2) Control of temperature or temperature difference Strictly speaking, the difference between the return temperature and the outlet temperature of the freezing machine indicates that the amount of chilled water taken away from the room should be used as a control basis. However, due to the fact that the temperature of the effluent from the freezing machine is generally stable, in fact, it is only necessary to control it according to the return water temperature. In order to ensure that there is enough pressure on the highest floor, a pressure gauge is attached to the return pipe. If the return pressure is lower than the specified value, the motor speed will not decrease.
2 control plan Synthesize the above-mentioned analysis, there are two kinds of control schemes that can be improved: The pressure difference is controlled by the main temperature as auxiliary The pressure difference signal is the feedback signal, carry on constant pressure difference control.
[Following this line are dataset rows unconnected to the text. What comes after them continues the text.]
-- ==== Sys2Proof/Machine/Issue.lean ====
section
/-! DEFINITION. One issue of a bundle once its ops are decoded (R39, R52, R58): what an op is, the checks in their order,
the effects in slot order, and what follows the issue: hold state (R60), the `FMT` shadow (R68), the loop nest (R64 to R67,
R108, R109), transfers (R50), post-issue traps (R58, R271), fences (R216) and step stops (R268). -/

namespace Sys2Proof.Machine

open Sys2Proof

/-- A slot op ready to issue: its SLOT code (R37), whether it is a held re-issue, what it leaves held in its slot, its
sources in check order (R39), the registers it writes by file code (6 for a loop counter), the rows of its table that stand
before that of an empty source (R9), its other traps and faults, the barrier expectation that it posts, with its overflow
(R289), the traps of `LDL` and `STUL`, settled after every other (R134), the resource it waits for with what the wait does, its
effect, computed from the state before the bundle and applied to the state so far, and its memory writes, which a fence may hold
back (R216): an L op's instruction with that write, and an X op's barrier writes, read off the state before the bundle. -/
structure Op where
  slot : Nat
  held : Bool
  hold : Option HeldOp
  srcs : List Src
  dsts : List (Nat × Nat)
  early : State → Option Exc
  chk : State → Option Exc
  posts : State → Option (Nat × Int × Exc)
  late : State → Option Exc
  wait : State → Option (Nat × (State → State))
  eff : State → State → State
  mem : Option (Instr × (State → State → State))
  bars : State → List BarOp

/-- An op with sources, destinations and an effect only. -/
def Op.plain (slot : Nat) (srcs : List Src) (dsts : List (Nat × Nat)) (eff : State → State → State) : Op :=
  { slot := slot, held := false, hold := none, srcs := srcs, dsts := dsts, early := fun _ => none, chk := fun _ => none,
    posts := fun _ => none, late := fun _ => none, wait := fun _ => none, eff := eff, mem := none,
    bars := fun _ => [] }

/-! ### The barrier word (R287) -/

/-- PEND. The Zero bits 61..48 of the word are ignored, and clear at the next update (log entry 70). -/
def barPend (s : State) (pa : Nat) : Int := sx 48 (rd s pa 8 % 2 ^ 48)

/-- PHASE. -/
def barPhase (s : State) (pa : Nat) : Bool := bitOf (rd s pa 8) 63

/-- OVF. -/
def barOvf (s : State) (pa : Nat) : Bool := bitOf (rd s pa 8) 62

/-- INIT. -/
def barInit (s : State) (pa : Nat) : Nat := bits (rd s (pa + 8) 8) 63 48

/-- REM. -/
def barRem (s : State) (pa : Nat) : Nat := bits (rd s (pa + 8) 8) 47 32

/-- GEN. -/
def barGen (s : State) (pa : Nat) : Nat := bits (rd s (pa + 8) 8) 31 0

/-- A barrier's 16 bytes written from its fields. -/
def putBarrier (s : State) (pa : Nat) (phase ovf : Bool) (pend : Int) (ini rem gen : Nat) : State :=
  wr (wr s pa 8 (b2n phase * 2 ^ 63 + b2n ovf * 2 ^ 62 + bitsInt pend 48)) (pa + 8) 8
    (ini % 65536 * 2 ^ 48 + rem % 65536 * 2 ^ 32 + gen % 2 ^ 32)

/-- A completion releases every waiter on the barrier (R293). -/
def wakeWaiters (s : State) (pa : Nat) : State :=
  s.liveCtxs.foldl (fun s c => match (s.ctx c).claim with
    | some k => if k.addr = pa then s.updCtx c (fun x => { x with claim := some { k with woken := true } }) else s
    | none => s) s

/-- A `BINIT` makes every waiter on the barrier try again against the new word (R293). -/
def retryWaiters (s : State) (pa : Nat) : State :=
  s.liveCtxs.foldl (fun s c => match (s.ctx c).claim with
    | some k => if k.addr = pa then s.updCtx c (fun x => { x with claim := some { k with retry := true } }) else s
    | none => s) s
The return water temperature signal is used as the target signal, so that the target value of the pressure difference can be properly adjusted according to the return temperature within a certain range. That is, when the room temperature is lower, the target value of the pressure difference is appropriately decreased, the average rotation speed of the refrigeration pump is reduced, and the energy saving effect is improved. In this way, both the environmental temperature factor and the energy saving effect are improved. The temperature (difference) is dominated by the main differential pressure. The temperature (or temperature difference) signal is used as the feedback signal, constant temperature (difference) control is performed, and the differential pressure signal is used as the target signal. That is, when the pressure difference is high, it means that the load is heavy, the target signal should be appropriately increased, and the average rotation speed of the freezing pump should be increased to ensure that the highest floor has sufficient pressure. For the chilled water system we use full closed loop temperature control. Use one inverter to switch one or more than one frozen motor. The specific method is as follows: Under the premise of ensuring the chilled water flow of the chiller, the minimum operating frequency of a chilled pump frequency converter is determined and it can be set as the lower limit frequency. The frequency regulation of the pump motor is measured by the temperature sensor installed on the system pipe. The thermostat compares it with the setpoint. When the temperature of the frozen return water is greater than the set value, the inverter outputs the upper limit frequency, and the water pump motor runs at a high speed; when the frozen return water temperature is less than the set temperature, the motor works with the set frequency curve.
Signal conversion temperature signal conversion In general, due to the lower temperature, the change range is not large, so the temperature sensor with platinum resistance (Pt100) is appropriate, the signal conversion we directly use the AL808 temperature difference PID, not only the temperature difference signal conversion 0- 10V standard analog signal, and can display backwater temperature, inlet temperature, temperature difference is very convenient to use.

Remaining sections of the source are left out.